В ясные дни он так стремился на солнышко, что без моей помощи, опираясь на трость, выбирался на крыльцо и дремал там на стуле, слушая программу классической музыки, просыпаясь от посторонних звуков, от радиопомех или от телефонного звонка. Хотя всякий раз это были пустяки. «Нет, профессор, ничего такого, не расстраивайтесь».

— Лилиан, я не расстроен, — отвечал он, выговаривая каждый звук, словно тугоухой была я, а не он. При этом он улыбался, как бы давая понять, что не сердится.

— Я надеюсь.

* * *

Я ухаживала за профессором Эмеритусом Эвалдом уже, наверное, семь недель, когда однажды холодным ноябрьским днем, хотя солнце, дивное и теплое, струило свет в окна веранды, он открыл глаза, очнувшись, как мне показалось, ото сна, и спросил, когда я пришла и как меня зовут.

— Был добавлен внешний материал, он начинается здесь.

-- ==== Sys2Proof/Decode.lean ====
section
/-! DEFINITION. From words and templates to instructions (R129 to R136, R151 to R161), total, rejecting by name; and
the encoder that gives a lane's instruction back its template, word and literal. -/

namespace Sys2Proof

/-- Why a word has no instruction: its index lies in 0x010 to 0x03F (R159), or its entry is undefined (R161). -/
inductive Reject where
  | reserved
  | undefined
  deriving DecidableEq, Repr

/-! ### Fields -/

/-- TY of R51. -/
def Ty.ofBits (b : BitVec 4) : Ty :=
  match b.toNat with
  | 0 => .b32 | 1 => .n32 | 2 => .i32 | 3 => .n64 | 4 => .i64 | 5 => .f32 | 6 => .f16x2 | 7 => .bf16x2
  | 8 => .oz8x4 | 9 => .n8x4 | 10 => .i8x4 | 11 => .n16x2 | 12 => .i16x2 | 13 => .resD | 14 => .resE | _ => .resF

def Ty.bits : Ty → BitVec 4
  | .b32 => 0 | .n32 => 1 | .i32 => 2 | .n64 => 3 | .i64 => 4 | .f32 => 5 | .f16x2 => 6 | .bf16x2 => 7
  | .oz8x4 => 8 | .n8x4 => 9 | .i8x4 => 10 | .n16x2 => 11 | .i16x2 => 12 | .resD => 13 | .resE => 14 | .resF => 15

/-- MOD[2:0] of R57. -/
def Rm.ofBits (b : BitVec 3) : Rm :=
  match b.toNat with
  | 0 => .rne | 1 => .rtz | 2 => .rup | 3 => .rdn | 4 => .rna | 5 => .sr | 6 => .res6 | _ => .res7

def Rm.bits : Rm → BitVec 3
  | .rne => 0 | .rtz => 1 | .rup => 2 | .rdn => 3 | .rna => 4 | .sr => 5 | .res6 => 6 | .res7 => 7

/-- SC of R151. -/
def Scope.ofBits (b : BitVec 3) : Scope :=
  match b.toNat with
  | 0 => .lane | 1 => .warp | 2 => .workgroup | 3 => .cluster | 4 => .die | 5 => .device | 6 => .system | _ => .res7

def Scope.bits : Scope → BitVec 3
  | .lane => 0 | .warp => 1 | .workgroup => 2 | .cluster => 3 | .die => 4 | .device => 5 | .system => 6 | .res7 => 7

/-- HINT of R151. -/
def Hint.ofBits (b : BitVec 2) : Hint :=
  match b.toNat with
  | 0 => .none | 1 => .likely | 2 => .unlikely | _ => .uniform

def Hint.bits : Hint → BitVec 2
  | .none => 0 | .likely => 1 | .unlikely => 2 | .uniform => 3

/-- IMMSRC of R136. -/
def ImmSrc.ofBits (b : BitVec 2) : ImmSrc :=
  match b.toNat with
  | 0 => .template | 1 => .literal | 2 => .faFb | _ => .fb

def ImmSrc.bits : ImmSrc → BitVec 2
  | .template => 0 | .literal => 1 | .faFb => 2 | .fb => 3

/-- CLS of R152. -/
def Cls.ofBits (b : BitVec 3) : Cls :=
  match b.toNat with
  | 0 => .none | 1 => .vector | 2 => .uniform | 3 => .predicate | 4 => .tile | 5 => .accumulator | 6 => .convergence
  | _ => .immediate

def Cls.bits : Cls → BitVec 3
  | .none => 0 | .vector => 1 | .uniform => 2 | .predicate => 3 | .tile => 4 | .accumulator => 5 | .convergence => 6
  | .immediate => 7

/-- HOLE of R152. -/
def Hole.ofBits (b : BitVec 2) : Hole :=
  match b.toNat with
  | 0 => .fixed | 1 => .fd | 2 => .fa | _ => .fb

def Hole.bits : Hole → BitVec 2
  | .fixed => 0 | .fd => 1 | .fa => 2 | .fb => 3

/-- A slot from its 16 bits (R152). -/
def Slot.ofBits (b : BitVec 16) : Slot :=
  { cls := .ofBits (b.extractLsb' 13 3), hole := .ofBits (b.extractLsb' 11 2), lu := b.getLsbD 10
    num := b.extractLsb' 0 10 }

def Slot.bits (s : Slot) : BitVec 16 :=
  s.cls.bits ++ s.hole.bits ++ BitVec.ofBool s.lu ++ s.num

/-- DIX of a word (R129). -/
def wordDix (w : Word) : BitVec 10 := w.extractLsb' 22 10

/-- MOP of a template (R151). -/
def templateMop (t : Template) : BitVec 10 := t.extractLsb' 118 10

/-- The undefined template (R154). -/
def undefinedTemplate : Template := 0x3FF#10 ++ 0#118

/-- The fields of a word (R129), its template (R151) and its literal. -/
def formOf (w : Word) (t : Template) (lit : Word) : Form :=
  { dix := wordDix w, nwb := w.getLsbD 21, fd := w.extractLsb' 14 7, fa := w.extractLsb' 7 7, fb := w.extractLsb' 0 7
    m2 := t.extractLsb' 116 2, sat := t.getLsbD 115, rm := .ofBits (t.extractLsb' 112 3)
    ty := .ofBits (t.extractLsb' 108 4), sc := .ofBits (t.extractLsb' 105 3), hint := .ofBits (t.extractLsb' 103 2)
    immsrc := .ofBits (t.extractLsb' 101 2), pgn := t.getLsbD 100, pg := t.extractLsb' 97 3, b96 := t.getLsbD 96
    d := .ofBits (t.extractLsb' 80 16), a := .ofBits (t.extractLsb' 64 16), b := .ofBits (t.extractLsb' 48 16)
    c := .ofBits (t.extractLsb' 32 16), imm := t.extractLsb' 0 32
    lit := if ImmSrc.ofBits (t.extractLsb' 101 2) = .literal then lit else 0 }

/-- The template of a form with major opcode `mop` (R151). -/
def Form.template (mop : BitVec 10) (f : Form) : Template :=
  mop ++ f.m2 ++ BitVec.ofBool f.sat ++ f.rm.bits ++ f.ty.bits ++ f.sc.bits ++ f.hint.bits ++ f.immsrc.bits
    ++ BitVec.ofBool f.pgn ++ f.pg ++ BitVec.ofBool f.b96 ++ f.d.bits ++ f.a.bits ++ f.b.bits ++ f.c.bits ++ f.imm

/-- The word of a form (R129). -/
def Form.word (f : Form) : Word :=
  f.dix ++ BitVec.ofBool f.nwb ++ f.fd ++ f.fa ++ f.fb

/-- The value of IMM (R136). -/
def Form.immValue (f : Form) : Word :=
  match f.immsrc with
  | .template => f.imm
  | .literal  => f.lit
  | .faFb     => (f.fa ++ f.fb).signExtend 32
  | .fb       => f.fb.signExtend 32

/-- The value of the field a hole names (R129). -/
def Form.field (f : Form) : Hole → BitVec 7
  | .fixed => 0
  | .fd    => f.fd
  | .fa    => f.fa
  | .fb    => f.fb

/-- The value of an immediate slot (R134, R136). -/
def Form.slotImm (f : Form) (s : Slot) : Word :=
  if s.hole = .fixed then f.immValue else (f.field s.hole).setWidth 32

/-! ### The fixed entries -/

/-- The templates of R159, entries 0x000 to 0x00F; the undefined template elsewhere. -/
def fixedTemplate (dix : Nat) : Template :=
  match dix with
  | 0x000 => 0x0000000E000000000000000000000000#128
  | 0x001 => 0x0200000E000000000000000000000000#128
  | 0x002 => 0x0300000E000000000000000000000000#128
  | 0x003 => 0x02C0000E0000F8000000000000000000#128
  | 0x004 => 0x03C0000E000000000000000000000000#128
  | 0x005 => 0x0400000E000000000000000000000000#128
  | 0x006 => 0x004001CE0000E0000000000000000000#128
  | 0x007 => 0x0340000E0000F8000000000000000000#128
  | 0x008 => 0x0380000E000000000000000000000000#128
  | 0x009 => 0x0140000E000000000000000000000000#128
  | 0x00A => 0x15C0002E2800E0000000000000000000#128
  | 0x00B => 0x0440000E2800F8000000000000000000#128
  | 0x00C => 0x0480000E0000F0003800000000000000#128
  | 0x00D => 0x0280300E0000E8005000000000000000#128
  | 0x00E => 0x04C0000E000058000000000000000000#128
  | 0x00F => 0x0580000E480000000000000000000000#128
  | _     => undefinedTemplate

/-! ### Major opcodes -/

/-- The row of SWRITE that an index selects (R332). -/
def swriteOf (f : Form) : Instr :=
  match (f.slotImm f.a).toNat with
  | 0x31 => .swriteTrappc f
  | 0x12 => .swriteSrseed f
  | 0x35 => .swriteTrapdict f
  | 0x40 => .swriteCexctl f
  | n => if 0x48 ≤ n ∧ n ≤ 0x4F then .swritePcmp f else .swrite f

/-- The control group of R160 from MOP 0x000. -/
def controlInstr (k : Nat) (f : Form) : Option Instr :=
  match k with
  | 0x00 => some (.nop f)
  | 0x01 => some (if f.dix = 0x006 then .braUniform f else .bra f)
  | 0x02 => some (.brx f)
  | 0x03 => some (.call f)
  | 0x04 => some (.callx f)
  | 0x05 => some (.ret f)
  | 0x06 => some (.join f)
  | 0x07 => some (if f.m2 = 1 then .reformHome f else .reform f)
  | 0x08 => some (.exit f)
  | 0x09 => some (.window f)
  | 0x0A => some (.dictld f)
  | 0x0B => some (.dictsw f)
  | 0x0C => some (.dfence f)
  | 0x0D => some (.trap f)
  | 0x0E => some (.rte f)
  | 0x0F => some (.yield f)
  | 0x10 => some (.bkpt f)
  | 0x11 => some (.sread f)
  | 0x12 => some (swriteOf f)
  | 0x13 => some (.waitc f)
  | 0x14 => some (.sleep f)
  | 0x15 => some (.elect f)
  | 0x16 => some (if f.m2 = 0 then .voteActive f else .vote f)
  | 0x17 => some (.launch f)
  | _ => none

Я ему ответила, невозмутимо продолжая вязать, потому что в его голосе не было ничего враждебного, был только вопрос.

— А когда вы уйдете? — поинтересовался он.

Тут я перестала вязать, потом набрала еще одну петлю и начала новый ряд. Мои руки таковы, что всегда должны делать что-то полезное, хотя я не нервная женщина, и никогда не была такой. Я сказала профессору Эвалду, что не знаю, полагаю, что останусь с ним, пока будет нужно.

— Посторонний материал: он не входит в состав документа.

/-- A resident or saved workgroup. -/
structure Workgroup where
  id       : Nat
  ctx      : Nat
  launch   : Nat
  linear   : Nat
  wgx      : Nat
  wgy      : Nat
  wgz      : Nat
  gang     : Nat
  core     : Nat                   -- vault index (R14)
  sbase    : Nat
  vbytes   : Nat
  args     : List Word             -- ARG0-ARG7
  warps    : List Warp
  bars     : List Barrier          -- 16
  jregs    : List ConvReg
  tileN    : Nat
  accN     : Nat
  panes    : List PaneState        -- 4
  trap     : Option TrapState
  outer    : List TrapState        -- traps whose handlers a debug cause interrupted, newest first (R383)
  resident : Bool
  kept     : Bool                  -- ended, but its scratchpad is kept (R277)
  pixelCmd : Option Nat
  pendHalt : Bool                  -- HALT waits for an ISSUING lane (R481)
  savedMem : Cells 8               -- its scratchpad while it is saved, by offset (R395)
  savedUe  : List Nat              -- offsets of its poisoned lines while it is saved (R48)
  moved    : Bool := false         -- its saved state has left its vault for the save area in memory (R392)
  saveAt   : Option (Nat × Nat) := none   -- the save area in its vault, and its bytes, until then (R113, R392)
  deriving DecidableEq, Repr

/-- A role of a launch header (R96). -/
structure Role where
  entry    : Word
  warps    : Nat
  livemax  : Nat
  wbase0   : Nat
  dictslot : Nat
  resv     : DWord
  deriving DecidableEq, Repr

/-- A launch header (R96). -/
structure Header where
  id        : Word
  flags     : Word
  gx        : Nat
  gy        : Nat
  gz        : Nat
  gang      : Nat
  priority  : Nat
  nroles    : Nat
  vbytes    : Nat
  tiles     : Nat
  accs      : Nat
  jregs     : Nat
  stackKib  : Nat
  codeVa    : DWord
  dictVa    : DWord
  argVa     : DWord
  homeObj   : Word
  deadline  : Nat
  roles     : List Role
  deriving DecidableEq, Repr

/-- What started a launch (R395). -/
inductive Origin where
  /-- LAUNCH: its command (R335). -/
  | launch (cmd : Nat)
  /-- A queue push: queue, position, fence, and the completion register of a hatch GO (R455, R456). -/
  | push (handle pos : Word) (fence value : DWord) (lane : Option LaneRef) (creg : Nat)
  | draw (cmd : Nat)
  | outside
  deriving DecidableEq, Repr

/-- A reform bin (R90). -/
structure Bin where
  number : Nat
  ctx    : Nat
  pc     : Word
  wbase  : Nat
  dslot  : Nat
  lanes  : List (LaneRef × Nat)    -- in filing order, with the clock of filing
  deriving DecidableEq, Repr

/-- A reformed group in a group slot (R91 to R93, R149). -/
structure Reformed where
  slot   : Nat
  ctx    : Nat
  dslot  : Nat
  keyPc  : Word
  wbase0 : Nat
  pane   : Nat
  pipe   : Nat
  lanes  : List (Option LaneRef)   -- by position; none once it has left
  groups : List Group              -- its issue groups, lanes by position (R80)
  carried : Nat                    -- the most registers a lane of the draw carries
  rows   : List Row
  lead   : Option LaneRef := none  -- the lane drawn at position 0 (R69)
  deriving DecidableEq, Repr

/-- A gang of a launch while it is reserved, aged, resident or saved (R102, R103, R253). -/
structure Gang where
  number   : Nat
  reserved : List (Nat × Nat × List Place)   -- (core, SBASE, places) in order
  since    : Option Nat
  aged     : Bool
  bars     : List Barrier                    -- 32
  saved    : Bool
  bins     : List (Nat × Bin)                -- saved: bin entries and reformed groups of its lanes, by core (R395)
  groups   : List (Nat × Reformed)
  cluster  : Option Nat := none              -- the cluster chosen for its reservation (R47, R102)
  deriving DecidableEq, Repr

/-- A pixel workgroup a DRAW forms: triangle, tile and the pixels of its lanes (R408). -/
structure PixelWg where
  tri   : Nat
  tx    : Nat
  ty    : Nat
  lanes : List (Option Pixel)
  deriving DecidableEq, Repr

Ответ, казалось, его удовлетворил, и об этом мы больше не говорили.

Он начал рассказывать о солнышке. Разумеется, что про это особенно много не скажешь, но он был из тех, кто всегда говорит о ничтожных вещах.

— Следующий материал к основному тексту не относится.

/-- A row for a write to a register, over every lane position or not (R146, R147, R382). -/
def prepReg (lim : MapLimit) (rows : List Row) (covers : Bool) (reg : Nat) : Prep :=
  let handler := lim.priv && decide (392 ≤ reg) && !lim.entry.contains reg
  let mapped := rows.countP fun r => r.reg.isSome && !r.handler
  let held := rows.countP fun r => r.reg.isNone && !r.handler
  match findRow rows reg with
  | none =>
    if handler then
      if 8 ≤ rows.countP (fun r => r.handler) then .full
      else let p := freshRow rows reg true; .ready p.1 p.2
    else if lim.livemax ≤ mapped then .full
    else if lim.livemax ≤ mapped + held then .wait
    else let p := freshRow rows reg false; .ready p.1 p.2
  | some r =>
    if r.await = [] then .ready rows r.id
    else if covers && !r.handler && decide (mapped + held < lim.livemax) then
      let p := freshRow (mapIf (fun q : Row => q.reg = some reg) (fun q => { q with reg := none }) rows) reg false
      .ready p.1 p.2
    else .wait

/-- Rows for several registers. -/
def prepRegs (lim : MapLimit) (covers : Bool) : List Row → List Nat → Option (Prep ⊕ (List Row × List Nat))
  | rows, [] => some (.inr (rows, []))
  | rows, reg :: rest =>
    match prepReg lim rows covers reg with
    | .wait => some (.inl .wait)
    | .full => some (.inl .full)
    | .ready rows' id =>
      match prepRegs lim covers rows' rest with
      | some (.inr (rows'', ids)) => some (.inr (rows'', id :: ids))
      | r => r

/-- A word written to a row at a position. -/
def rowWrite (rows : List Row) (id pos : Nat) (v : Word) : List Row :=
  mapIf (fun r : Row => r.id = id) (fun r => { r with vals := setNth r.vals pos v }) rows

/-- A result lands in its row: the row no longer awaits it, and is freed when no register maps it (R147). -/
def rowLand (rows : List Row) (id seq : Nat) (pos : Nat) (v : Option Word) : List Row :=
  (mapIf (fun r : Row => r.id = id)
    (fun r => { r with await := r.await.filter (· != seq), vals := match v with | some x => setNth r.vals pos x | none => r.vals })
    rows).filter fun r => r.reg.isSome || r.await != []

/-! ### Events to the host (R386) and the trace (R485) -/

/-- Any context with a number, killed ones last (their events remain). -/
def State.ctxAny? (s : State) (id : Nat) : Option Context :=
  match s.ctx? id with
  | some c => some c
  | none => s.contexts.find? fun c => c.id = id

/-- The bytes of an event record (R386). -/
def eventBytes (ctx : Nat) (e : EventRec) : List Byte :=
  leBytes 4 e.seq ++ leBytes 2 ctx ++ leBytes 1 e.function ++ [e.cause] ++ leBytes 8 e.addr.toNat
    ++ leBytes 4 e.tag.toNat ++ leBytes 4 e.wg.toNat ++ leBytes 8 e.detail.toNat ++ List.replicate 32 0

/-- Write the oldest waiting events while their place of the area is free: fewer than 64 unretired, in SEQ order. -/
def State.flushEvents (s : State) (ctx : Nat) : State :=
  match s.ctxAny? ctx with
  | none => s
  | some c =>
    match c.eventArea with
    | none => s
    | some area =>
      c.events.foldl (fun s e =>
        let held := ((s.ctxAny? ctx).map Context.events).getD []
        if e.written || held.any (fun q => q.written && q.seq % 64 = e.seq % 64) then s
        else
          let s := s.storeBytes (Config.hostBase + area.toNat + 64 * (e.seq % 64)) (eventBytes ctx e)
          { s with
            vectors := s.vectors ++ [ctx % 64]
            contexts := mapIf (fun q => q.id = ctx)
              (fun q => { q with events := mapIf (fun v => v.seq = e.seq) (fun v => { v with written := true }) q.events })
              s.contexts }) s

/-- A new event of a context, with the next SEQ (R386). -/
def State.postEvent (s : State) (ctx fn : Nat) (cause : Byte) (addr : DWord) (tag wg : Word) (detail : DWord) : State :=
  (s.updCtx ctx fun c =>
    { c with
      eventSeq := (c.eventSeq + 1) % 2 ^ 32
      events := c.events ++ [{ seq := (c.eventSeq + 1) % 2 ^ 32, function := fn, cause := cause, addr := addr, tag := tag
                               wg := wg, detail := detail, written := false, purpose := 0 }] }).flushEvents ctx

— Знаете, Лилиан, солнце, которое мы видим, не реальное солнце, солнечные лучи идут до Земли восемь минут. Солнце погибнет, исчезнет, а мы не будем знать об этом целых восемь минут.

Я усмехнулась своим коротким серебряным смехом, не отрывая глаз от вязания.

— Неужели? А куда же солнышко денется, когда его не станет, профессор?

Но он уже не слушал, спрашивая меня, что значит обратное время. А я ответила, что, кажется, профессор мне рассказывал, но я позабыла. Поэтому он несколько минут читал мне лекцию об обратном времени, допытываясь, догадывалась ли я, что видимые звезды на ночном небе все в обратном времени, а это значит, что их там на самом деле нет, давно погибли, исчезли. Поэтому я снова засмеялась и сказала: «Ой, кажется одна такая у меня. Не видела ничего лучше!» Хотя я прекрасно помнила, что раньше он все это уже рассказывал, или что-то похожее. Его голос стал резким: «Что смешного? Почему смешно?» И я увидела, как он смотрит своими слезящимися желтыми глазами, которые как бы светились, и вспомнила, как мне говорили, что когда-то старик был очень известен, что называется знаменит в своей области, давным-давно. Я почувствовала, как горит мое лицо, да, я смутилась, промямлив: «О, сложно понять такие вещи, даже голова болит, когда думаешь про это», — и подумала, что смогу отделаться этими словами, но профессор Эмеритус только уставился на меня и сказал: «Да. Но, Христа ради, неужели нельзя постараться».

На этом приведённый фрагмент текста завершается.